American computer scientist

Alexei "Alyosha" A. Efros (born 9 April 1975) is a Russian-American computer scientist and professor at University of California, Berkeley. He has contributed to the field of computer vision, and his work has been referenced in Wired, BBC News, The New York Times, and The New Yorker.

==Early life and education==
Efros was born in St. Petersburg in the Soviet Union. His father is Alexei L. Efros, then a physics professor at the Ioffe Physico-Technical Institute. His family emigrated to the United States when he was 14 to accommodate his father's career and the family settled in Salt Lake City in 1991.

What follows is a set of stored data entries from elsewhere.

-- ==== Sys2Proof/Machine/HostCalls.lean ====
section
/-! DEFINITION. The host's calls: the transport's INGRESS and EGRESS, the control plane's FT_INSTALL and LAS_CONFIGURE
(20_memory.md R92 to R96), and block reset (70_reset_and_hazards.md R400). -/

namespace Sys2Proof.Machine

/-- INGRESS (20_memory.md R95): enabled in IDLE only, refused for the sentinel port and for a frame longer than
`MAX_FRAME_LEN`. -/
def execIngress (bytes : List Byte) (port : Port) (s : State) : Host.Outcome State Fault Refusal :=
  if s.pipe.stage ≠ .idle then .refused .ingressNotIdle
  else if port = Config.noPort then .refused .ingressNoPort
  else if (s.params.maxFrameLen.map fun m => decide (m < bytes.length)) = some true then .refused .frameTooLong
  else .next { s with pipe := startFrame s.pipe bytes port s.draws, draws := s.draws + 1 }

/-- EGRESS (20_memory.md R96): enabled in DONE only; the transport takes the result and the instance is IDLE. -/
def execEgress (s : State) : Host.Outcome State Fault Refusal :=
  if s.pipe.stage ≠ .done then .refused .egressNotDone
  else
    match egressResult s with
    | .error f => .fault f
    | .ok r => .next { setStage s .idle with delivered := s.delivered ++ [r] }

/-- The key of an entry (20_memory.md R92). -/
def ftKey (pfx : Ip) (plen : BitVec 6) : Ip × BitVec 6 := (pfx &&& prefixMask plen.toNat, plen)

/-- Entry `e` is valid and has this key (20_memory.md R92). -/
def hasKey (k : Ip × BitVec 6) (e : FtEntry) : Bool := e.valid && decide (ftKey e.pfx e.plen = k)

/-- Put an entry into the first free register: the first listed entry with valid 0, else the next unlisted index below 1024;
`none` when all are valid (20_memory.md R92; which free register is taken cannot be observed, 10_state.md R49, log entry 5). -/
def putFree (new : FtEntry) : Nat → List FtEntry → Option (List FtEntry)
  | room, [] => if 0 < room then some [new] else none
  | room, e :: es =>
    if e.valid then (putFree new (room - 1) es).map fun t => e :: t else some (new :: es)

/-- FT_INSTALL's new table, or `none` when it is refused (20_memory.md R92). -/
def installRoute (ft : List FtEntry) (pfx : Ip) (plen : BitVec 8) (port : Port) (mac : Mac) : Option (List FtEntry) :=
  if plen.toNat > 32 ∨ port = Config.noPort then none
  else
    let l := plen.setWidth 6
    if ft.any (hasKey (ftKey pfx l)) then
      some (ft.map fun e => if hasKey (ftKey pfx l) e then { e with port := port, mac := mac } else e)
    else putFree { valid := true, pfx := pfx, plen := l, port := port, mac := mac } Config.ftCapacity ft

/-- FT_INSTALL (20_memory.md R92): publish the new table; a refused call changes nothing but the answer it gets. -/
def execFtInstall (pfx : Ip) (plen : BitVec 8) (port : Port) (mac : Mac) (s : State) :
    Host.Outcome State Fault Refusal :=
  match installRoute s.cfg.ft pfx plen port mac with
  | none => .next (setRet s (.installed false))
  | some ft => .next (setRet (publish s { s.cfg with ft := ft }) (.installed true))

/-- One entry register of LocalAddressSet from an address that may be absent (20_memory.md R93). -/
def lasEntry (a : Option Ip) (old : LasEntry) : LasEntry :=
  match a with
  | some x => { valid := true, addr := x }
  | none => { old with valid := false }

/-- LAS_CONFIGURE (20_memory.md R93): replace the whole set and publish. -/
def execLasConfigure (a0 a1 a2 : Option Ip) (s : State) : Host.Outcome State Fault Refusal :=
  .next (publish s { s.cfg with las := #v[lasEntry a0 s.cfg.las[0], lasEntry a1 s.cfg.las[1], lasEntry a2 s.cfg.las[2]] })

/-- Block reset: every pipeline instance, and not the configuration (70_reset_and_hazards.md R400, R401). A frame in an
instance is discarded without a result (R404). -/
def blockReset (s : State) : State := { s with pipe := resetPipe s.pipe, parked := s.parked.map resetPipe }

end Sys2Proof.Machine
end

He graduated from the University of Utah in 1997, and attended University of California, Berkeley for his PhD, where he was advised by Jitendra Malik and graduated in 2003. He then spent a year as a research fellow at the University of Oxford, where he worked with Andrew Zisserman.

==Career==
Efros joined the faculty at Carnegie Mellon University in Pittsburgh, where he remained until 2013 when he joined the faculty of the University of California, Berkeley. He received a Guggenheim Fellowship in 2008. He received the 2016 ACM Prize in Computing.